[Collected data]
____________________

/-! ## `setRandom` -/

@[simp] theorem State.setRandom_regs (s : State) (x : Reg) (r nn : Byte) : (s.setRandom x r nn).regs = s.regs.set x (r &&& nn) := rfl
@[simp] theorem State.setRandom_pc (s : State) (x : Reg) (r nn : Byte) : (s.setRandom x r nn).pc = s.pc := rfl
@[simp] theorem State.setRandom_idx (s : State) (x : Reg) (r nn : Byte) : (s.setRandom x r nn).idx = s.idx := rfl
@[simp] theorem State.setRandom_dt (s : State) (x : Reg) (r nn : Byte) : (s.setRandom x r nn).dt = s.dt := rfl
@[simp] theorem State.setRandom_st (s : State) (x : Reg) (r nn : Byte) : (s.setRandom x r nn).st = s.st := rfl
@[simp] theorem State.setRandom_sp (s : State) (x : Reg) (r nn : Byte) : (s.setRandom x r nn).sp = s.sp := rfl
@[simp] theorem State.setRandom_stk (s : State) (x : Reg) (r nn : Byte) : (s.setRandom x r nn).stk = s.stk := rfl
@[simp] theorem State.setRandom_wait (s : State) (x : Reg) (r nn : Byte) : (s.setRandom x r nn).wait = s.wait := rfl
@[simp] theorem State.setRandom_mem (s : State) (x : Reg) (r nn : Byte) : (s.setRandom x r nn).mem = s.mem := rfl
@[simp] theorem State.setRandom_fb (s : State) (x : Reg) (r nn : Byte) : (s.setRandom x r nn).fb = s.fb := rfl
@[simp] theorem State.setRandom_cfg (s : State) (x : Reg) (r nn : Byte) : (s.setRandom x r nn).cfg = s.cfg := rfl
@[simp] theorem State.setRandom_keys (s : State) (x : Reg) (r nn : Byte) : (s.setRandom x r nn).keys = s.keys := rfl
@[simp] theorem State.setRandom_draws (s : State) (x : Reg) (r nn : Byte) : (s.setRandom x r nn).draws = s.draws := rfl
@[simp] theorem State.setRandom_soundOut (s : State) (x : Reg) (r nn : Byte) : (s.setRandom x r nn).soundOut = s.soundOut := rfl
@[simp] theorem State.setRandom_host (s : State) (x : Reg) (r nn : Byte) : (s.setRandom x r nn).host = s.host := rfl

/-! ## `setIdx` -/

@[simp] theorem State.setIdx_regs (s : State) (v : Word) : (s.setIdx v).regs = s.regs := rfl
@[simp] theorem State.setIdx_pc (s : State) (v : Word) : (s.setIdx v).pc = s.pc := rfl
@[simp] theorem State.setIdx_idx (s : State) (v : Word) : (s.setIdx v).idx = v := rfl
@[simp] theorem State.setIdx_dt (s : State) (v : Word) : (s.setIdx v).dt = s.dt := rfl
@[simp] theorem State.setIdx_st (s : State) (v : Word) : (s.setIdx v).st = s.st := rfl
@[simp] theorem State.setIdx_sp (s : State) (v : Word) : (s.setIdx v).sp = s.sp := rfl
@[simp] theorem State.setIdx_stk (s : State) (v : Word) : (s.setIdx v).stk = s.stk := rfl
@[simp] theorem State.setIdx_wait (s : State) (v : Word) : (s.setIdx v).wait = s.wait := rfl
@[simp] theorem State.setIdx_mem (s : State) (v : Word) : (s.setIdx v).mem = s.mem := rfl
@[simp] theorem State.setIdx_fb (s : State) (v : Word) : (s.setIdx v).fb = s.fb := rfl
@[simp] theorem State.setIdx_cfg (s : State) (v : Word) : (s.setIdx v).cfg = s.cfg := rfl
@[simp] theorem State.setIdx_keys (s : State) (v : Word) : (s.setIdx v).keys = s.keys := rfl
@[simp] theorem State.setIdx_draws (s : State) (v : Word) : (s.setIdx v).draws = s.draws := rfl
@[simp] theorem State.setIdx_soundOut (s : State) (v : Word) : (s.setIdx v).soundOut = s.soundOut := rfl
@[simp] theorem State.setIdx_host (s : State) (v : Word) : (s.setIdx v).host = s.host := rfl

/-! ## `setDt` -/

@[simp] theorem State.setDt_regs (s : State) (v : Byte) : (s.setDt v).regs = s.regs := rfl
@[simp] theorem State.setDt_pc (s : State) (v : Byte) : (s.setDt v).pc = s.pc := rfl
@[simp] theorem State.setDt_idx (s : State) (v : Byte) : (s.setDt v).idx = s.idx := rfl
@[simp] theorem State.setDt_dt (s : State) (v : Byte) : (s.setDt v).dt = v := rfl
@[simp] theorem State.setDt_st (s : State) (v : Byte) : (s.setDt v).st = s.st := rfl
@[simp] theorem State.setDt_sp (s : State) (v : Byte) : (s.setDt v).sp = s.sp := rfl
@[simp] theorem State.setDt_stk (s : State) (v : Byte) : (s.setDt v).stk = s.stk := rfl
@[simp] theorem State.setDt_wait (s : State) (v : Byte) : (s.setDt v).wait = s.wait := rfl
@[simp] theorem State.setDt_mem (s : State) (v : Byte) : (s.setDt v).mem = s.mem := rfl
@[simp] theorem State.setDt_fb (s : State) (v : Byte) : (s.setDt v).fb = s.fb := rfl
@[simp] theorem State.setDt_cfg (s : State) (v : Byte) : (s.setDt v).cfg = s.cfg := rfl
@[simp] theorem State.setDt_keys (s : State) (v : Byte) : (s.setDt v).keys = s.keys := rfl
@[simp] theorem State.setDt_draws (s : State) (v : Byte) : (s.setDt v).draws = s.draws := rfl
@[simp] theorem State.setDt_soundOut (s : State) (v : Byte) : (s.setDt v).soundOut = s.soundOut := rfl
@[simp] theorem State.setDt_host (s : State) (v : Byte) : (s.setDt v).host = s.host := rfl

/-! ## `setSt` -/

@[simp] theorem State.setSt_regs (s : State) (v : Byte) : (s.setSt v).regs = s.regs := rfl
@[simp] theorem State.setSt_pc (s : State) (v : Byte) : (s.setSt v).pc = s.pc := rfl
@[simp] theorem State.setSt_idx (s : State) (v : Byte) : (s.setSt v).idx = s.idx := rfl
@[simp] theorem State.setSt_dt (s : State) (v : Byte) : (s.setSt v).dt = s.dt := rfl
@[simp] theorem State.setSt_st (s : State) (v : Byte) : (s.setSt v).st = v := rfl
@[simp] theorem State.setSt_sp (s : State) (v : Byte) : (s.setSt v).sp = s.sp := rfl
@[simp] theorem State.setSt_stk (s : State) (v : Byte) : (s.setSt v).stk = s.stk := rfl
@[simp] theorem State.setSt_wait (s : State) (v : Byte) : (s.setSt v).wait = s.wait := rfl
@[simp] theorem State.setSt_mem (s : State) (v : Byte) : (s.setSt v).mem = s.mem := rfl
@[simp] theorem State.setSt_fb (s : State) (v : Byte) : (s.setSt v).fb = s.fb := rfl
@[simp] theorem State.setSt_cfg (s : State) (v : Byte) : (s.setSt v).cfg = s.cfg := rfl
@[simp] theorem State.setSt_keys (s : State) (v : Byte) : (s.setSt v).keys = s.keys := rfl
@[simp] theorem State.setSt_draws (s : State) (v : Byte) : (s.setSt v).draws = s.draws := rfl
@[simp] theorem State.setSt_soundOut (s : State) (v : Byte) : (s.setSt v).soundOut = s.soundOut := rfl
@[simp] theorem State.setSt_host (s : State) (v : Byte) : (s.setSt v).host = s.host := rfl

____________________

## Task item
Please copy the lines above from the line with "(s.setDt v).cfg = s.cfg := rfl" up to and including the line with "(s.setSt v).dt = s.dt := rfl", exactly as written and with nothing else.

## Reply to the exercise
@[simp] theorem State.setDt_cfg (s : State) (v : Byte) : (s.setDt v).cfg = s.cfg := rfl
@[simp] theorem State.setDt_keys (s : State) (v : Byte) : (s.setDt v).keys = s.keys := rfl
@[simp] theorem State.setDt_draws (s : State) (v : Byte) : (s.setDt v).draws = s.draws := rfl
@[simp] theorem State.setDt_soundOut (s : State) (v : Byte) : (s.setDt v).soundOut = s.soundOut := rfl
@[simp] theorem State.setDt_host (s : State) (v : Byte) : (s.setDt v).host = s.host := rfl

/-! ## `setSt` -/

@[simp] theorem State.setSt_regs (s : State) (v : Byte) : (s.setSt v).regs = s.regs := rfl
@[simp] theorem State.setSt_pc (s : State) (v : Byte) : (s.setSt v).pc = s.pc := rfl
@[simp] theorem State.setSt_idx (s : State) (v : Byte) : (s.setSt v).idx = s.idx := rfl
@[simp] theorem State.setSt_dt (s : State) (v : Byte) : (s.setSt v).dt = s.dt := rfl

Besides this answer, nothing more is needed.